/-! `State.evtBit` -/

@[simp] theorem State.evtBit_pending (s : State) (x : Field) (n : Nat) : (s.evtBit x n).pending = s.pending := by
  obtain ⟨r, e, g, h⟩ := s.evtBit_eq x n; rw [h]
@[simp] theorem State.evtBit_portLatch (s : State) (x : Field) (n : Nat) : (s.evtBit x n).portLatch = s.portLatch := by
  obtain ⟨r, e, g, h⟩ := s.evtBit_eq x n; rw [h]
@[simp] theorem State.evtBit_freeCount (s : State) (x : Field) (n : Nat) : (s.evtBit x n).freeCount = s.freeCount := by
  obtain ⟨r, e, g, h⟩ := s.evtBit_eq x n; rw [h]
@[simp] theorem State.evtBit_tclk (s : State) (x : Field) (n : Nat) : (s.evtBit x n).tclk = s.tclk := by
  obtain ⟨r, e, g, h⟩ := s.evtBit_eq x n; rw [h]
@[simp] theorem State.evtBit_angPhase (s : State) (x : Field) (n : Nat) : (s.evtBit x n).angPhase = s.angPhase := by
  obtain ⟨r, e, g, h⟩ := s.evtBit_eq x n; rw [h]
@[simp] theorem State.evtBit_ang (s : State) (x : Field) (n : Nat) : (s.evtBit x n).ang = s.ang := by
  obtain ⟨r, e, g, h⟩ := s.evtBit_eq x n; rw [h]
@[simp] theorem State.evtBit_guard (s : State) (x : Field) (n : Nat) : (s.evtBit x n).guard = s.guard := by
  obtain ⟨r, e, g, h⟩ := s.evtBit_eq x n; rw [h]
@[simp] theorem State.evtBit_eng (s : State) (x : Field) (n : Nat) : (s.evtBit x n).eng = s.eng := by
  obtain ⟨r, e, g, h⟩ := s.evtBit_eq x n; rw [h]
@[simp] theorem State.evtBit_fine (s : State) (x : Field) (n : Nat) : (s.evtBit x n).fine = s.fine := by
  obtain ⟨r, e, g, h⟩ := s.evtBit_eq x n; rw [h]
@[simp] theorem State.evtBit_pool (s : State) (x : Field) (n : Nat) : (s.evtBit x n).pool = s.pool := by
  obtain ⟨r, e, g, h⟩ := s.evtBit_eq x n; rw [h]
@[simp] theorem State.evtBit_assay (s : State) (x : Field) (n : Nat) : (s.evtBit x n).assay = s.assay := by
  obtain ⟨r, e, g, h⟩ := s.evtBit_eq x n; rw [h]
@[simp] theorem State.evtBit_spare (s : State) (x : Field) (n : Nat) : (s.evtBit x n).spare = s.spare := by
  obtain ⟨r, e, g, h⟩ := s.evtBit_eq x n; rw [h]
@[simp] theorem State.evtBit_seq (s : State) (x : Field) (n : Nat) : (s.evtBit x n).seq = s.seq := by
  obtain ⟨r, e, g, h⟩ := s.evtBit_eq x n; rw [h]
@[simp] theorem State.evtBit_pm (s : State) (x : Field) (n : Nat) : (s.evtBit x n).pm = s.pm := by
  obtain ⟨r, e, g, h⟩ := s.evtBit_eq x n; rw [h]
@[simp] theorem State.evtBit_marg (s : State) (x : Field) (n : Nat) : (s.evtBit x n).marg = s.marg := by
  obtain ⟨r, e, g, h⟩ := s.evtBit_eq x n; rw [h]
@[simp] theorem State.evtBit_folio (s : State) (x : Field) (n : Nat) : (s.evtBit x n).folio = s.folio := by
  obtain ⟨r, e, g, h⟩ := s.evtBit_eq x n; rw [h]
@[simp] theorem State.evtBit_nvm (s : State) (x : Field) (n : Nat) : (s.evtBit x n).nvm = s.nvm := by
  obtain ⟨r, e, g, h⟩ := s.evtBit_eq x n; rw [h]
@[simp] theorem State.evtBit_tally (s : State) (x : Field) (n : Nat) : (s.evtBit x n).tally = s.tally := by
  obtain ⟨r, e, g, h⟩ := s.evtBit_eq x n; rw [h]
@[simp] theorem State.evtBit_readOut (s : State) (x : Field) (n : Nat) : (s.evtBit x n).readOut = s.readOut := by
  obtain ⟨r, e, g, h⟩ := s.evtBit_eq x n; rw [h]
@[simp] theorem State.evtBit_twin (s : State) (x : Field) (n : Nat) : (s.evtBit x n).twin = s.twin := by
  obtain ⟨r, e, g, h⟩ := s.evtBit_eq x n; rw [h]
@[simp] theorem State.evtBit_wdn (s : State) (x : Field) (n : Nat) : (s.evtBit x n).wdn = s.wdn := by
  obtain ⟨r, e, g, h⟩ := s.evtBit_eq x n; rw [h]
@[simp] theorem State.evtBit_ring (s : State) (x : Field) (n : Nat) : (s.evtBit x n).ring = s.ring := by
  obtain ⟨r, e, g, h⟩ := s.evtBit_eq x n; rw [h]
@[simp] theorem State.evtBit_sec (s : State) (x : Field) (n : Nat) : (s.evtBit x n).sec = s.sec := by
  obtain ⟨r, e, g, h⟩ := s.evtBit_eq x n; rw [h]
@[simp] theorem State.evtBit_rst (s : State) (x : Field) (n : Nat) : (s.evtBit x n).rst = s.rst := by
  obtain ⟨r, e, g, h⟩ := s.evtBit_eq x n; rw [h]

/-! `State.raiseOnce` -/

@[simp] theorem State.raiseOnce_pending (s : State) (a b c d e : Nat) : (s.raiseOnce a b c d e).pending = s.pending := by
  obtain ⟨g, h⟩ := s.raiseOnce_eq a b c d e; rw [h]
@[simp] theorem State.raiseOnce_portLatch (s : State) (a b c d e : Nat) : (s.raiseOnce a b c d e).portLatch = s.portLatch := by
  obtain ⟨g, h⟩ := s.raiseOnce_eq a b c d e; rw [h]
@[simp] theorem State.raiseOnce_freeCount (s : State) (a b c d e : Nat) : (s.raiseOnce a b c d e).freeCount = s.freeCount := by
  obtain ⟨g, h⟩ := s.raiseOnce_eq a b c d e; rw [h]
@[simp] theorem State.raiseOnce_tclk (s : State) (a b c d e : Nat) : (s.raiseOnce a b c d e).tclk = s.tclk := by
  obtain ⟨g, h⟩ := s.raiseOnce_eq a b c d e; rw [h]
@[simp] theorem State.raiseOnce_angPhase (s : State) (a b c d e : Nat) : (s.raiseOnce a b c d e).angPhase = s.angPhase := by
  obtain ⟨g, h⟩ := s.raiseOnce_eq a b c d e; rw [h]
@[simp] theorem State.raiseOnce_ang (s : State) (a b c d e : Nat) : (s.raiseOnce a b c d e).ang = s.ang := by
  obtain ⟨g, h⟩ := s.raiseOnce_eq a b c d e; rw [h]
@[simp] theorem State.raiseOnce_evq (s : State) (a b c d e : Nat) : (s.raiseOnce a b c d e).evq = s.evq := by
  obtain ⟨g, h⟩ := s.raiseOnce_eq a b c d e; rw [h]
@[simp] theorem State.raiseOnce_guard (s : State) (a b c d e : Nat) : (s.raiseOnce a b c d e).guard = s.guard := by
  obtain ⟨g, h⟩ := s.raiseOnce_eq a b c d e; rw [h]
@[simp] theorem State.raiseOnce_eng (s : State) (a b c d e : Nat) : (s.raiseOnce a b c d e).eng = s.eng := by
  obtain ⟨g, h⟩ := s.raiseOnce_eq a b c d e; rw [h]
@[simp] theorem State.raiseOnce_fine (s : State) (a b c d e : Nat) : (s.raiseOnce a b c d e).fine = s.fine := by
  obtain ⟨g, h⟩ := s.raiseOnce_eq a b c d e; rw [h]
@[simp] theorem State.raiseOnce_pool (s : State) (a b c d e : Nat) : (s.raiseOnce a b c d e).pool = s.pool := by
  obtain ⟨g, h⟩ := s.raiseOnce_eq a b c d e; rw [h]
@[simp] theorem State.raiseOnce_assay (s : State) (a b c d e : Nat) : (s.raiseOnce a b c d e).assay = s.assay := by
  obtain ⟨g, h⟩ := s.raiseOnce_eq a b c d e; rw [h]
@[simp] theorem State.raiseOnce_spare (s : State) (a b c d e : Nat) : (s.raiseOnce a b c d e).spare = s.spare := by
  obtain ⟨g, h⟩ := s.raiseOnce_eq a b c d e; rw [h]
@[simp] theorem State.raiseOnce_seq (s : State) (a b c d e : Nat) : (s.raiseOnce a b c d e).seq = s.seq := by
  obtain ⟨g, h⟩ := s.raiseOnce_eq a b c d e; rw [h]
@[simp] theorem State.raiseOnce_pm (s : State) (a b c d e : Nat) : (s.raiseOnce a b c d e).pm = s.pm := by
  obtain ⟨g, h⟩ := s.raiseOnce_eq a b c d e; rw [h]
@[simp] theorem State.raiseOnce_marg (s : State) (a b c d e : Nat) : (s.raiseOnce a b c d e).marg = s.marg := by
  obtain ⟨g, h⟩ := s.raiseOnce_eq a b c d e; rw [h]
@[simp] theorem State.raiseOnce_folio (s : State) (a b c d e : Nat) : (s.raiseOnce a b c d e).folio = s.folio := by
  obtain ⟨g, h⟩ := s.raiseOnce_eq a b c d e; rw [h]
@[simp] theorem State.raiseOnce_nvm (s : State) (a b c d e : Nat) : (s.raiseOnce a b c d e).nvm = s.nvm := by
  obtain ⟨g, h⟩ := s.raiseOnce_eq a b c d e; rw [h]
@[simp] theorem State.raiseOnce_tally (s : State) (a b c d e : Nat) : (s.raiseOnce a b c d e).tally = s.tally := by
  obtain ⟨g, h⟩ := s.raiseOnce_eq a b c d e; rw [h]
@[simp] theorem State.raiseOnce_readOut (s : State) (a b c d e : Nat) : (s.raiseOnce a b c d e).readOut = s.readOut := by
  obtain ⟨g, h⟩ := s.raiseOnce_eq a b c d e; rw [h]
@[simp] theorem State.raiseOnce_twin (s : State) (a b c d e : Nat) : (s.raiseOnce a b c d e).twin = s.twin := by
  obtain ⟨g, h⟩ := s.raiseOnce_eq a b c d e; rw [h]
@[simp] theorem State.raiseOnce_wdn (s : State) (a b c d e : Nat) : (s.raiseOnce a b c d e).wdn = s.wdn := by
  obtain ⟨g, h⟩ := s.raiseOnce_eq a b c d e; rw [h]
@[simp] theorem State.raiseOnce_ring (s : State) (a b c d e : Nat) : (s.raiseOnce a b c d e).ring = s.ring := by
  obtain ⟨g, h⟩ := s.raiseOnce_eq a b c d e; rw [h]
@[simp] theorem State.raiseOnce_sec (s : State) (a b c d e : Nat) : (s.raiseOnce a b c d e).sec = s.sec := by
  obtain ⟨g, h⟩ := s.raiseOnce_eq a b c d e; rw [h]
@[simp] theorem State.raiseOnce_rst (s : State) (a b c d e : Nat) : (s.raiseOnce a b c d e).rst = s.rst := by
  obtain ⟨g, h⟩ := s.raiseOnce_eq a b c d e; rw [h]
@[simp] theorem State.raiseOnce_reg (s : State) (a b c d e : Nat) (y : Nat) : (s.raiseOnce a b c d e).reg y = s.reg y := by
  obtain ⟨g, h⟩ := s.raiseOnce_eq a b c d e; rw [h]; rfl
@[simp] theorem State.raiseOnce_get (s : State) (a b c d e : Nat) (y : Field) : (s.raiseOnce a b c d e).get y = s.get y := by
  obtain ⟨g, h⟩ := s.raiseOnce_eq a b c d e; rw [h]; rfl
@[simp] theorem State.raiseOnce_flag (s : State) (a b c d e : Nat) (y : Field) : (s.raiseOnce a b c d e).flag y = s.flag y := by
  obtain ⟨g, h⟩ := s.raiseOnce_eq a b c d e; rw [h]; rfl

end Sys2Proof.Machine
end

· · · · · · ·

*Work to be completed*. Restate word for word the entries above, starting at the line with "e).pool = s.pool := by" and ending at the line with "e).assay = s.assay := by", inclusive, and no others.

*Response for this exercise*.
@[simp] theorem State.raiseOnce_pool (s : State) (a b c d e : Nat) : (s.raiseOnce a b c d e).pool = s.pool := by
  obtain ⟨g, h⟩ := s.raiseOnce_eq a b c d e; rw [h]
@[simp] theorem State.raiseOnce_assay (s : State) (a b c d e : Nat) : (s.raiseOnce a b c d e).assay = s.assay := by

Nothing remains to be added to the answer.